Context Rail — agentic task-management that keeps your project on rails.

Project description

Context-Rail

A local project rail for long-running agentic work.

AI agents are good at individual tasks. Long projects drift — they forget the plan, lose context between sessions, repeat bad actions, mark work done without review, and start every session like the project is new.

Context-Rail keeps the project on rail by giving both the human and the agent the same structured project state. It is not a chatbot memory file. It is not a code indexer. It is a local operating loop for agent work.

PLAN → EXECUTE → REVIEW → ACT

Built with Python + SQLite + MCP.


Install

Core (MCP server + CLI — lightweight, no web deps):

pip install context-rail

With web UI (adds FastAPI + Uvicorn):

pip install "context-rail[web]"

Initialize:

ctx-rail init

This creates the local SQLite database, generates an AGENTS.md in the current directory (so your agent knows the CR workflow), and installs CR skills to .agents/skills/context-rail/.

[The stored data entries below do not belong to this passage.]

@[simp] theorem Ctx.mergeFlags_key (c : Ctx) (f : Flags) : (c.mergeFlags f).key = c.key := rfl
@[simp] theorem Ctx.mergeFlags_part (c : Ctx) (f : Flags) : (c.mergeFlags f).part = c.part := rfl
@[simp] theorem Ctx.mergeFlags_run (c : Ctx) (f : Flags) : (c.mergeFlags f).run = c.run := rfl
@[simp] theorem Ctx.mergeFlags_x (c : Ctx) (f : Flags) : (c.mergeFlags f).x = c.x := rfl
@[simp] theorem Ctx.mergeFlags_v (c : Ctx) (f : Flags) : (c.mergeFlags f).v = c.v := rfl
@[simp] theorem Ctx.mergeFlags_m (c : Ctx) (f : Flags) : (c.mergeFlags f).m = c.m := rfl
@[simp] theorem Ctx.mergeFlags_ox (c : Ctx) (f : Flags) : (c.mergeFlags f).ox = c.ox := rfl
@[simp] theorem Ctx.mergeFlags_pc (c : Ctx) (f : Flags) : (c.mergeFlags f).pc = c.pc := rfl
@[simp] theorem Ctx.mergeFlags_pl (c : Ctx) (f : Flags) : (c.mergeFlags f).pl = c.pl := rfl
@[simp] theorem Ctx.mergeFlags_lao (c : Ctx) (f : Flags) : (c.mergeFlags f).lao = c.lao := rfl
@[simp] theorem Ctx.mergeFlags_rae (c : Ctx) (f : Flags) : (c.mergeFlags f).rae = c.rae := rfl
@[simp] theorem Ctx.mergeFlags_ss (c : Ctx) (f : Flags) : (c.mergeFlags f).ss = c.ss := rfl
@[simp] theorem Ctx.mergeFlags_xf64 (c : Ctx) (f : Flags) : (c.mergeFlags f).xf64 = c.xf64 := rfl
@[simp] theorem Ctx.mergeFlags_xsf (c : Ctx) (f : Flags) : (c.mergeFlags f).xsf = c.xsf := rfl
@[simp] theorem Ctx.mergeFlags_frm (c : Ctx) (f : Flags) : (c.mergeFlags f).frm = c.frm := rfl
@[simp] theorem Ctx.mergeFlags_seed (c : Ctx) (f : Flags) : (c.mergeFlags f).seed = c.seed := rfl
@[simp] theorem Ctx.mergeFlags_lcore (c : Ctx) (f : Flags) : (c.mergeFlags f).lcore = c.lcore := rfl
@[simp] theorem Ctx.mergeFlags_tag (c : Ctx) (f : Flags) : (c.mergeFlags f).tag = c.tag := rfl
@[simp] theorem Ctx.mergeFlags_dline (c : Ctx) (f : Flags) : (c.mergeFlags f).dline = c.dline := rfl
@[simp] theorem Ctx.mergeFlags_cls (c : Ctx) (f : Flags) : (c.mergeFlags f).cls = c.cls := rfl
@[simp] theorem Ctx.mergeFlags_eff (c : Ctx) (f : Flags) : (c.mergeFlags f).eff = c.eff := rfl
@[simp] theorem Ctx.mergeFlags_raised (c : Ctx) (f : Flags) : (c.mergeFlags f).raised = c.raised := rfl
@[simp] theorem Ctx.mergeFlags_bound (c : Ctx) (f : Flags) : (c.mergeFlags f).bound = c.bound := rfl
@[simp] theorem Ctx.mergeFlags_domain (c : Ctx) (f : Flags) : (c.mergeFlags f).domain = c.domain := rfl
@[simp] theorem Ctx.mergeFlags_members (c : Ctx) (f : Flags) : (c.mergeFlags f).members = c.members := rfl
@[simp] theorem Ctx.mergeFlags_leader (c : Ctx) (f : Flags) : (c.mergeFlags f).leader = c.leader := rfl
@[simp] theorem Ctx.mergeFlags_role (c : Ctx) (f : Flags) : (c.mergeFlags f).role = c.role := rfl
@[simp] theorem Ctx.mergeFlags_unack (c : Ctx) (f : Flags) : (c.mergeFlags f).unack = c.unack := rfl
@[simp] theorem Ctx.mergeFlags_brk (c : Ctx) (f : Flags) : (c.mergeFlags f).brk = c.brk := rfl
@[simp] theorem Ctx.mergeFlags_pcnt (c : Ctx) (f : Flags) : (c.mergeFlags f).pcnt = c.pcnt := rfl
@[simp] theorem Ctx.mergeFlags_haddr (c : Ctx) (f : Flags) : (c.mergeFlags f).haddr = c.haddr := rfl
@[simp] theorem Ctx.mergeFlags_grp (c : Ctx) (f : Flags) : (c.mergeFlags f).grp = c.grp := rfl
@[simp] theorem Ctx.mergeFlags_daccsel (c : Ctx) (f : Flags) : (c.mergeFlags f).daccsel = c.daccsel := rfl
@[simp] theorem Ctx.mergeFlags_dacc (c : Ctx) (f : Flags) : (c.mergeFlags f).dacc = c.dacc := rfl
@[simp] theorem Ctx.mergeFlags_pidx (c : Ctx) (f : Flags) : (c.mergeFlags f).pidx = c.pidx := rfl
@[simp] theorem Ctx.mergeFlags_cause (c : Ctx) (f : Flags) : (c.mergeFlags f).cause = c.cause := rfl
@[simp] theorem Ctx.mergeFlags_epc (c : Ctx) (f : Flags) : (c.mergeFlags f).epc = c.epc := rfl
@[simp] theorem Ctx.mergeFlags_eseq (c : Ctx) (f : Flags) : (c.mergeFlags f).eseq = c.eseq := rfl
@[simp] theorem Ctx.mergeFlags_frec (c : Ctx) (f : Flags) : (c.mergeFlags f).frec = c.frec := rfl
@[simp] theorem Ctx.mergeFlags_tid (c : Ctx) (f : Flags) : (c.mergeFlags f).tid = c.tid := rfl
@[simp] theorem Ctx.mergeFlags_nextSeq (c : Ctx) (f : Flags) : (c.mergeFlags f).nextSeq = c.nextSeq := rfl
@[simp] theorem Ctx.mergeFlags_ring (c : Ctx) (f : Flags) : (c.mergeFlags f).ring = c.ring := rfl
@[simp] theorem Ctx.mergeFlags_bpa (c : Ctx) (f : Flags) : (c.mergeFlags f).bpa = c.bpa := rfl
@[simp] theorem Ctx.mergeFlags_wpa (c : Ctx) (f : Flags) : (c.mergeFlags f).wpa = c.wpa := rfl
@[simp] theorem Ctx.mergeFlags_mcmdErr (c : Ctx) (f : Flags) : (c.mergeFlags f).mcmdErr = c.mcmdErr := rfl
@[simp] theorem Ctx.mergeFlags_mcmdOff (c : Ctx) (f : Flags) : (c.mergeFlags f).mcmdOff = c.mcmdOff := rfl
@[simp] theorem Ctx.mergeFlags_mdat (c : Ctx) (f : Flags) : (c.mergeFlags f).mdat = c.mdat := rfl
@[simp] theorem Ctx.mergeFlags_windows (c : Ctx) (f : Flags) : (c.mergeFlags f).windows = c.windows := rfl
@[simp] theorem Ctx.mergeFlags_kept (c : Ctx) (f : Flags) : (c.mergeFlags f).kept = c.kept := rfl
@[simp] theorem Ctx.mergeFlags_faults (c : Ctx) (f : Flags) : (c.mergeFlags f).faults = c.faults := rfl
@[simp] theorem Ctx.mergeFlags_records (c : Ctx) (f : Flags) : (c.mergeFlags f).records = c.records := rfl
@[simp] theorem Ctx.mergeFlags_slots (c : Ctx) (f : Flags) : (c.mergeFlags f).slots = c.slots := rfl
@[simp] theorem Ctx.mergeFlags_replay (c : Ctx) (f : Flags) : (c.mergeFlags f).replay = c.replay := rfl
@[simp] theorem Ctx.mergeFlags_watchHit (c : Ctx) (f : Flags) : (c.mergeFlags f).watchHit = c.watchHit := rfl
@[simp] theorem Ctx.mergeFlags_stepDue (c : Ctx) (f : Flags) : (c.mergeFlags f).stepDue = c.stepDue := rfl
@[simp] theorem Ctx.mergeFlags_staging (c : Ctx) (f : Flags) : (c.mergeFlags f).staging = c.staging := rfl
@[simp] theorem Ctx.mergeFlags_pends (c : Ctx) (f : Flags) : (c.mergeFlags f).pends = c.pends := rfl
@[simp] theorem Ctx.mergeFlags_root (c : Ctx) (f : Flags) : (c.mergeFlags f).root = c.root := rfl
@[simp] theorem Ctx.mergeFlags_late (c : Ctx) (f : Flags) : (c.mergeFlags f).late = c.late := rfl
@[simp] theorem Ctx.mergeFlags_actor (c : Ctx) (f : Flags) : (c.mergeFlags f).actor = c.actor := rfl
@[simp] theorem Ctx.mergeFlags_parent (c : Ctx) (f : Flags) : (c.mergeFlags f).parent = c.parent := rfl
@[simp] theorem Ctx.mergeFlags_children (c : Ctx) (f : Flags) : (c.mergeFlags f).children = c.children := rfl
@[simp] theorem Ctx.mergeFlags_joinable (c : Ctx) (f : Flags) : (c.mergeFlags f).joinable = c.joinable := rfl
@[simp] theorem Ctx.mergeFlags_forkScope (c : Ctx) (f : Flags) : (c.mergeFlags f).forkScope = c.forkScope := rfl
@[simp] theorem Ctx.mergeFlags_entryTarget (c : Ctx) (f : Flags) : (c.mergeFlags f).entryTarget = c.entryTarget := rfl
@[simp] theorem Ctx.mergeFlags_entrySender (c : Ctx) (f : Flags) : (c.mergeFlags f).entrySender = c.entrySender := rfl
@[simp] theorem Ctx.mergeFlags_queue (c : Ctx) (f : Flags) : (c.mergeFlags f).queue = c.queue := rfl
@[simp] theorem Ctx.mergeFlags_packet (c : Ctx) (f : Flags) : (c.mergeFlags f).packet = c.packet := rfl
@[simp] theorem Ctx.mergeFlags_ctr (c : Ctx) (f : Flags) : (c.mergeFlags f).ctr = c.ctr := rfl
@[simp] theorem Ctx.mergeFlags_runMax (c : Ctx) (f : Flags) : (c.mergeFlags f).runMax = c.runMax := rfl
@[simp] theorem Ctx.mergeFlags_backfill (c : Ctx) (f : Flags) : (c.mergeFlags f).backfill = c.backfill := rfl
@[simp] theorem Ctx.mergeFlags_startedAt (c : Ctx) (f : Flags) : (c.mergeFlags f).startedAt = c.startedAt := rfl
@[simp] theorem Ctx.mergeFlags_gang (c : Ctx) (f : Flags) : (c.mergeFlags f).gang = c.gang := rfl
@[simp] theorem Ctx.mergeFlags_handles (c : Ctx) (f : Flags) : (c.mergeFlags f).handles = c.handles := rfl
@[simp] theorem Ctx.mergeFlags_decisions (c : Ctx) (f : Flags) : (c.mergeFlags f).decisions = c.decisions := rfl
@[simp] theorem Ctx.mergeFlags_target (c : Ctx) (f : Flags) : (c.mergeFlags f).target = c.target := rfl
@[simp] theorem Ctx.mergeFlags_epoch (c : Ctx) (f : Flags) : (c.mergeFlags f).epoch = c.epoch := rfl
@[simp] theorem Ctx.mergeFlags_sysEpoch (c : Ctx) (f : Flags) : (c.mergeFlags f).sysEpoch = c.sysEpoch := rfl
@[simp] theorem Ctx.mergeFlags_forwarded (c : Ctx) (f : Flags) : (c.mergeFlags f).forwarded = c.forwarded := rfl
@[simp] theorem Ctx.mergeFlags_limit (c : Ctx) (f : Flags) : (c.mergeFlags f).limit = c.limit := rfl
@[simp] theorem Ctx.mergeFlags_fflags (c : Ctx) (f : Flags) : (c.mergeFlags f).fflags = c.fflags ||| f.toBits := rfl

Connect to your MCP client:

ctx-rail config

This prints the correct config with the absolute Python path — important on Windows where bare python may resolve to the wrong interpreter. Paste it into your MCP client config:

{
  "mcpServers": {
    "context-rail": {
      "command": "C:/Python313/python.exe",
      "args": ["-m", "context_rail", "serve"]
    }
  }
}

For Codex (TOML format):

ctx-rail config --client codex

Update later (upgrades the package + refreshes AGENTS.md + skills):

ctx-rail update

Start the MCP server:

ctx-rail serve

Start the web platform (requires [web] install):

ctx-rail web                # API + React UI (default)
ctx-rail web --no-frontend  # API only

A session with Context-Rail

This is what it feels like to work with CR — not a tool catalog, but the flow an agent actually follows.

1. Start — the agent already knows

The agent opens a session and calls one tool:

session_start(agent_id="codex-1", workdir="/path/to/repo")

It gets back everything it needs in one response:

  • which project is active (via workspace binding — survives across sessions);
  • the roadmap story — intent, success criteria, non-goals;
  • the current phase and its progress;
  • the next task with dependencies and context items;
  • open warnings (blocked tasks, tasks needing evidence);
  • governance status — is there an intent tree? an approved plan contract?

If the workspace isn't bound yet, the agent binds it once:

project_login("project-id", agent_id="codex-1", workdir="/path/to/repo")

From then on, every session in that workspace opens with the correct project automatically.

The agent does not guess what to do next. It does not start from zero.

2. Plan — natural brainstorm, not a blank form

Before jumping into tasks, CR runs a brainstorm — a natural conversation proportional to the idea. It can shape:

  • a whole project (vision, phases, roadmap, risks);
  • one phase or one goal;
  • one feature or task;
  • a refinement or an option comparison;
  • an execution plan.

The conversation stays friendly. The agent drafts the plan. The human reviews it. Only approved plans become committed project work.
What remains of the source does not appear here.